Medizinische Klinik und Poliklinik IV, Klinikum der Universität München, München, Germany.
Department of Internal Medicine I, Division of Endocrinology and Diabetes, University of Würzburg, University Hospital Würzburg, Würzburg, Germany.
Endocrine. 2022 May;76(2):434-445. doi: 10.1007/s12020-022-03020-z. Epub 2022 Mar 10.
Primary bilateral macronodular adrenocortical hyperplasia (PBMAH) is a rare cause of ACTH-independent Cushing's syndrome. Current guidelines recommend bilateral adrenalectomy for PBMAH, but several studies showed clinical effectiveness of unilateral adrenalectomy despite bilateral disease in selected patients. Our aim was to evaluate the gain of information which can be obtained through adrenal venous sampling (AVS) based cortisol lateralization ratios for guidance of unilateral adrenalectomy.
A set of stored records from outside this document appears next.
/-- Rounding codes of the vector conversions (03, Conversion instructions). -/
inductive VRnd where
  | dyn | rne | rtz | rsr
  deriving DecidableEq, Repr

/-- Sign modes of FSGN (04 R112). -/
inductive SgnMode where
  | copy | inverse | xor
  deriving DecidableEq, Repr

/-- Floating-point types of FCVT (03 R79). -/
inductive FType where
  | f64 | f16 | bf16 | f32
  deriving DecidableEq, Repr

/-- Integer widths of the vector conversions (03 R79). -/
inductive IntW where
  | b8 | b16 | b32 | b64
  deriving DecidableEq, Repr

/-- Scopes (02 R41). -/
inductive Scope where
  | strand | core | cluster | die | module | system
  deriving DecidableEq, Repr

/-- Widths of the AMO and RED forms (02 R43): 32-bit or f32, 64-bit or f64, a bf16 pair. -/
inductive AmoWidth where
  | w32 | w64 | pair
  deriving DecidableEq, Repr

/-- Element types of VREDM (11 R304). -/
inductive RedType where
  | b32 | b64 | f32 | f64
  deriving DecidableEq, Repr

/-- Destinations of MDRAIN (06 R189). -/
inductive DrainKind where
  | address | tile
  deriving DecidableEq, Repr

/-- Conditions of WAITV (11 R299). -/
inductive WaitCond where
  | eq | ne | geu | ges
  deriving DecidableEq, Repr

/-- Levels of PREF (08 R234). -/
inductive PrefLevel where
  | l1 | near | rim
  deriving DecidableEq, Repr

/-- What a host does at an offset of a window: a read of some bytes, or a write (12 R313, 17 R391, R392). -/
inductive HostAccess where
  | read (size : Nat)
  | write (bytes : List Byte)
  deriving DecidableEq, Repr

/-- What a debugger does (17 R402, R403): it halts a strand, or writes a register of a strand, its pc, or a byte of memory at a physical
address. -/
inductive DebugAct where
  | halt (k : Nat)
  | writeG (k : Nat) (r : Reg) (x : Word)
  | writeF (k : Nat) (r : Reg) (x : Word)
  | writeV (k : Nat) (r : Reg) (x : VWord)
  | writeM (k : Nat) (r : MaskReg) (x : MWord)
  | writePc (k : Nat) (x : Word)
  | writeMem (pa : Nat) (b : Byte)
  deriving DecidableEq, Repr

/-- A request for measurements: the block, 0xFF for all or 0 for their count, and the nonce (17 R400, log entry 23). -/
structure MeasRequest where
  block : BitVec 8
  nonce : BitVec 256
  deriving DecidableEq, Repr
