/-- Major 0x01 (02 R42, R43). -/
def parseAlu (f : Rr326) : Except DecodeError Instr :=
  match f.z.toNat with
  | 0 => zeroed (f.x == 0 && f.y == 0) (.ok (.add f.d f.a f.b))
  | 1 => zeroed (f.x == 0 && f.y == 0) (.ok (.sub f.d f.a f.b))
  | 2 => zeroed (f.x == 0 && f.y == 0) (.ok (.and f.d f.a f.b))
  | 3 => zeroed (f.x == 0 && f.y == 0) (.ok (.or f.d f.a f.b))
  | 4 => zeroed (f.x == 0 && f.y == 0) (.ok (.xor f.d f.a f.b))
  | 5 => zeroed (f.x == 0 && f.y == 0) (.ok (.shl f.d f.a f.b))
  | 6 => zeroed (f.x == 0 && f.y == 0) (.ok (.shr f.d f.a f.b))
  | 7 => zeroed (f.x == 0 && f.y == 0) (.ok (.sar f.d f.a f.b))
  | 8 => zeroed (f.x == 0 && f.y == 0) (.ok (.mul f.d f.a f.b))
  | 9 => zeroed (f.x == 0 && f.y == 0) (.ok (.mulh f.d f.a f.b))
  | 10 => zeroed (f.x == 0 && f.y == 0) (.ok (.mulhz f.d f.a f.b))
  | 11 => zeroed (f.x == 0 && f.y == 0) (.ok (.div f.d f.a f.b))
  | 12 => zeroed (f.x == 0 && f.y == 0) (.ok (.divz f.d f.a f.b))
  | 13 => zeroed (f.x == 0 && f.y == 0) (.ok (.rem f.d f.a f.b))
  | 14 => zeroed (f.x == 0 && f.y == 0) (.ok (.remz f.d f.a f.b))
  | 15 => zeroed (f.x == 0 && f.y == 0) (.ok (.min f.d f.a f.b))
  | 16 => zeroed (f.x == 0 && f.y == 0) (.ok (.max f.d f.a f.b))
  | 17 => zeroed (f.x == 0 && f.y == 0) (.ok (.slt f.d f.a f.b))
  | 18 => zeroed (f.x == 0 && f.y == 0) (.ok (.sltz f.d f.a f.b))
  | 19 => zeroed (f.x == 0 && f.y == 0 && f.b == 0) (.ok (.clz f.d f.a))
  | 20 => zeroed (f.x == 0 && f.y == 0 && f.b == 0) (.ok (.ctz f.d f.a))
  | 21 => zeroed (f.x == 0 && f.y == 0 && f.b == 0) (.ok (.popc f.d f.a))
  | 22 => zeroed (f.x == 0 && f.y == 0) (field (Width.ofCode f.b) fun n => .ok (.sext f.d f.a n))
  | 23 => zeroed (f.x == 0 && f.y == 0) (field (Width.ofCode f.b) fun n => .ok (.zext f.d f.a n))
  | 24 => zeroed (f.x == 0 && f.y == 0) (.ok (.csel f.d f.a f.b))
  | 25 => zeroed (f.x == 0 && f.y == 0) (.ok (.bfx f.d f.a f.b))
  | 26 => zeroed (f.x == 0 && f.y == 0) (.ok (.bfi f.d f.a f.b))
  | 27 => zeroed (f.y == 0) (.ok (.lea f.d f.a f.b f.x))
  | 28 => zeroed (f.x == 0 && f.y == 0) (.ok (.addw f.d f.a f.b))
  | _ => .error .function

/-- Major 0x07 (02 R42, R43). -/
def parseShift (f : Sh) : Except DecodeError Instr :=
  match f.y.toNat with
  | 0 => zeroed (f.x == 0) (.ok (.shli f.d f.a f.z))
  | 1 => zeroed (f.x == 0) (.ok (.shri f.d f.a f.z))
  | 2 => zeroed (f.x == 0) (.ok (.sari f.d f.a f.z))
  | _ => .error .function

/-- Major 0x0b (02 R42, R43). -/
def parseBmask (f : Bm) : Except DecodeError Instr :=
  match f.s.toNat with
  | 0 => zeroed (f.z == 0) (.ok (.bmany f.m f.o))
  | 1 => zeroed (f.z == 0) (.ok (.bmall f.m f.o))
  | 2 => zeroed (f.z == 0) (.ok (.bmnone f.m f.o))
  | _ => .error .function

/-- Major 0x23 (02 R42, R43). -/
def parseFpu (f : Rr326) : Except DecodeError Instr :=
  match f.z.toNat with
  | 0 => field (Prec.ofCode f.y) fun p => field (Rnd.ofCode f.x) fun r => .ok (.fadd f.d f.a f.b r p)
  | 1 => field (Prec.ofCode f.y) fun p => field (Rnd.ofCode f.x) fun r => .ok (.fsub f.d f.a f.b r p)
  | 2 => field (Prec.ofCode f.y) fun p => field (Rnd.ofCode f.x) fun r => .ok (.fmul f.d f.a f.b r p)
  | 3 => field (Prec.ofCode f.y) fun p => field (Rnd.ofCode f.x) fun r => .ok (.fdiv f.d f.a f.b r p)
  | 4 => zeroed (f.b == 0) (field (Prec.ofCode f.y) fun p => field (Rnd.ofCode f.x) fun r => .ok (.fsqrt f.d f.a r p))
  | 5 => field (Prec.ofCode f.y) fun p => field (Rnd.ofCode f.x) fun r => .ok (.fma f.d f.a f.b r p)
  | 6 => zeroed (f.x == 0) (field (Prec.ofCode f.y) fun p => .ok (.fmin f.d f.a f.b p))
  | 7 => zeroed (f.x == 0) (field (Prec.ofCode f.y) fun p => .ok (.fmax f.d f.a f.b p))
  | 8 => zeroed (f.x == 0) (field (Prec.ofCode f.y) fun p => .ok (.feq f.d f.a f.b p))
  | 9 => zeroed (f.x == 0) (field (Prec.ofCode f.y) fun p => .ok (.flt f.d f.a f.b p))
  | 10 => zeroed (f.x == 0) (field (Prec.ofCode f.y) fun p => .ok (.fle f.d f.a f.b p))
  | 11 => field (Prec.ofCode f.y) fun p => field (SgnMode.ofCode f.x) fun s => .ok (.fsgn f.d f.a f.b s p)
  | 12 => zeroed (f.x == 0 && f.b == 0) (field (Prec.ofCode f.y) fun p => .ok (.fclass f.d f.a p))
  | 13 => zeroed (BitField.upper 2 3 f.b == 0 || f.y == 0) (field (FType.ofSource (BitField.upper 2 3 f.b) f.y) fun src =>
      field (FType.ofCode (BitField.lower 2 3 f.b)) fun dst => field (Rnd.ofCode f.x) fun r => .ok (.fcvt f.d f.a dst src r))
  | 14 => zeroed (BitField.upper 3 2 f.b == 0) (field (Prec.ofCode f.y) fun p => field (Rnd.ofCode f.x) fun r =>
      .ok (.fcvti f.d f.a (bit (BitField.upper 1 1 (BitField.lower 3 2 f.b))) (bit (BitField.lower 1 1 (BitField.lower 3 2 f.b))) r p))
  | 15 => zeroed (BitField.upper 3 2 f.b == 0) (field (Prec.ofCode f.y) fun p => field (Rnd.ofCode f.x) fun r =>
      .ok (.fcvtf f.d f.a (bit (BitField.upper 1 1 (BitField.lower 3 2 f.b))) (bit (BitField.lower 1 1 (BitField.lower 3 2 f.b))) r p))
  | 16 => zeroed (f.x == 0 && f.b == 0) (field (Prec.ofCode f.y) fun p => .ok (.fmvgf f.d f.a p))
  | 17 => zeroed (f.x == 0 && f.b == 0) (field (Prec.ofCode f.y) fun p => .ok (.fmvfg f.d f.a p))
  | _ => .error .function

/-- Major 0x24 (02 R42, R43). -/
def parseVint (f : Vv) : Except DecodeError Instr :=
  match f.f.toNat with
  | 0 => .ok (.vadd f.d f.a f.b f.k (Et.ofCode f.e))
  | 1 => .ok (.vsub f.d f.a f.b f.k (Et.ofCode f.e))
  | 2 => .ok (.vmul f.d f.a f.b f.k (Et.ofCode f.e))
  | 3 => .ok (.vmulh f.d f.a f.b f.k (Et.ofCode f.e))
  | 4 => .ok (.vmulhz f.d f.a f.b f.k (Et.ofCode f.e))
  | 5 => .ok (.vmin f.d f.a f.b f.k (Et.ofCode f.e))
  | 6 => .ok (.vmax f.d f.a f.b f.k (Et.ofCode f.e))
  | 7 => .ok (.vminz f.d f.a f.b f.k (Et.ofCode f.e))
  | 8 => .ok (.vmaxz f.d f.a f.b f.k (Et.ofCode f.e))
  | 9 => .ok (.vand f.d f.a f.b f.k (Et.ofCode f.e))
  | 10 => .ok (.vor f.d f.a f.b f.k (Et.ofCode f.e))
  | 11 => .ok (.vxor f.d f.a f.b f.k (Et.ofCode f.e))
  | 12 => .ok (.vshl f.d f.a f.b f.k (Et.ofCode f.e))
  | 13 => .ok (.vshr f.d f.a f.b f.k (Et.ofCode f.e))
  | 14 => .ok (.vsar f.d f.a f.b f.k (Et.ofCode f.e))
  | 15 => .ok (.vsadd f.d f.a f.b f.k (Et.ofCode f.e))
  | 16 => .ok (.vssub f.d f.a f.b f.k (Et.ofCode f.e))
  | 17 => .ok (.vmacc f.d f.a f.b f.k (Et.ofCode f.e))
  | 18 => accept (Et.ofCode f.e == .b32) (.ok (.vdot4 f.d f.a f.b f.k))
  | 19 => zeroed (BitField.upper 3 2 f.b == 0) (.ok (.vnarrow f.d f.a (BitField.lower 3 2 f.b) f.k (Et.ofCode f.e)))
  | 20 => zeroed (BitField.upper 4 1 f.b == 0) (.ok (.vwiden f.d f.a (bit (BitField.lower 4 1 f.b)) f.k (Et.ofCode f.e)))
  | _ => .error .function
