-- ==== Sys2Proof/Machine/Memory.lean ====
section
/-!
DEFINITION. Machine/Memory.lean: the module's memory as bytes at locations.  A location is a number: a byte of local HBM is
die * 2^38 + die offset (08 R217), a byte of a scratchpad is 2^48 + core * 2^20 + offset (07 R197), and any other byte is its
physical address (08 R216).  An unlisted location reads as zero (log entry 5).
-/

namespace Sys2Proof.Machine

/-- The byte at a location. -/
def Mem.read : List Host.Cell → Nat → Byte
  | [], _ => 0
  | (k, b) :: m, a => if k = a then b else Mem.read m a

/-- The memory without an entry at a location. -/
def Mem.drop : List Host.Cell → Nat → List Host.Cell
  | [], _ => []
  | (k, b) :: m, a => if k = a then Mem.drop m a else (k, b) :: Mem.drop m a

/-- The memory with an entry placed in rising order. -/
def Mem.place : List Host.Cell → Nat → Byte → List Host.Cell
  | [], a, x => [(a, x)]
  | (k, b) :: m, a, x => if a < k then (a, x) :: (k, b) :: m else (k, b) :: Mem.place m a x

/-- The memory with one byte written; a zero byte is not listed. -/
def Mem.write (m : List Host.Cell) (a : Nat) (x : Byte) : List Host.Cell :=
  if x = 0 then Mem.drop m a else Mem.place (Mem.drop m a) a x

/-- The addresses of a memory rise from `lo`. -/
def Mem.rising : Nat → List Host.Cell → Bool
  | _, [] => true
  | lo, (k, _) :: m => decide (lo ≤ k) && Mem.rising (k + 1) m

/-- The canonical form: addresses strictly rising, and no entry that reads as an unlisted address does. -/
def Mem.wf (m : List Host.Cell) : Bool := Mem.rising 0 m && m.all fun c => c.2 != 0

/-- The canonical form of a state's memory. -/
abbrev Memory.wf (s : State) : Bool := Mem.wf s.mem

/-- The byte at a location. -/
def State.byteAt (s : State) (a : Nat) : Byte := Mem.read s.mem a

/-- The `n` bytes from a location. -/
def State.bytesAt (s : State) (a n : Nat) : List Byte := (List.range n).map fun i => s.byteAt (a + i)

/-- The little-endian number in the `n` bytes from a location (00 R2). -/
def State.readMem (s : State) (a n : Nat) : Nat := natOfBytes (s.bytesAt a n)

/-- Some of the `n` bytes from a location are poisoned (04 R93). -/
def State.isPoisoned (s : State) (a n : Nat) : Bool := s.poisoned.any fun p => decide (a ≤ p) && decide (p < a + n)

/-- The state with one byte written at its home: writing it ends its poison, and no cache keeps a copy of its 64-byte line (08
R221). -/
def State.writeByte (s : State) (a : Nat) (x : Byte) : State :=
  { s with mem := Mem.write s.mem a x, poisoned := s.poisoned.filter (· != a),
           l1 := s.l1.filter (·.2 != a / 64), rdc := s.rdc.filter (·.2 != a / 64),
           slices := s.slices.filter (·.line != a / 64) }

/-- The state with bytes written from a location. -/
def State.writeBytes (s : State) (a : Nat) : List Byte → State
  | [] => s
  | b :: bs => State.writeBytes (s.writeByte a b) (a + 1) bs

/-- The state with the low `n` bytes of a number written from a location (00 R2). -/
def State.writeMem (s : State) (a n v : Nat) : State := s.writeBytes a (bytesOf n v)

/-- The location of a byte of a core's scratchpad. -/
def scratchKey (core off : Nat) : Nat := 2 ^ 48 + core * 2 ^ 20 + off

end Sys2Proof.Machine
end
We performed a retrospective analysis of 16 patients with PBMAH and clinical overt cortisol secretion in three centers METHODS: Selectivity of adrenal vein sampling during AVS was defined as a gradient of cortisol or a reference adrenal hormone ≥2.0 between adrenal and peripheral vein. Lateralization was assumed if the dominant to non-dominant ratio of cortisol to reference hormone was ≥4.0.
AVS was technically successful in all patients based on absolute cortisol levels and in 13 of 16 patients (81%) based on reference hormone levels. Lateralization was documented in 8 of 16 patients. In patients with lateralization, in 5 of 8 cases this occurred toward morphologically larger adrenals, while in 3 patients lateralization was present in bilaterally identical adrenals. The combined volume of adrenals correlated positively with urinary free cortisol, suggesting that adrenal size is the dominant determinant of cortisol secretion.
In this study the gain of information through AVS for unilateral adrenalectomy was limited in patients with PBMAH and marked adrenal asymmetry.
双侧大结节性肾上腺皮质增生症(PBMAH)是促肾上腺皮质激素(ACTH)非依赖性库欣综合征的罕见病因。目前的指南建议对 PBMAH 行双侧肾上腺切除术,但多项研究表明,在某些选定的患者中,尽管双侧存在疾病,单侧肾上腺切除术也具有临床疗效。我们的目的是评估通过肾上腺静脉取样(AVS)获得的皮质醇侧化比值信息,以指导单侧肾上腺切除术。
我们在三个中心对 16 例 PBMAH 患者和临床表现为皮质醇过度分泌的患者进行了回顾性分析。
AVS 时肾上腺静脉的选择性定义为皮质醇或参考肾上腺激素的梯度≥2.0。如果优势肾上腺与非优势肾上腺的皮质醇与参考激素的比值≥4.0,则认为存在侧化。
根据绝对皮质醇水平,所有患者的 AVS 均在技术上取得成功,根据参考激素水平,16 例患者中有 13 例(81%)取得成功。16 例患者中有 8 例存在侧化。在存在侧化的患者中,5 例发生在形态上较大的肾上腺,而在 3 例患者中,侧化发生在双侧相同大小的肾上腺。肾上腺的总体积与尿游离皮质醇呈正相关,表明肾上腺大小是皮质醇分泌的主要决定因素。
在这项研究中,对于双侧肾上腺存在明显不对称的 PBMAH 患者,通过 AVS 获得的单侧肾上腺切除术的信息增益有限。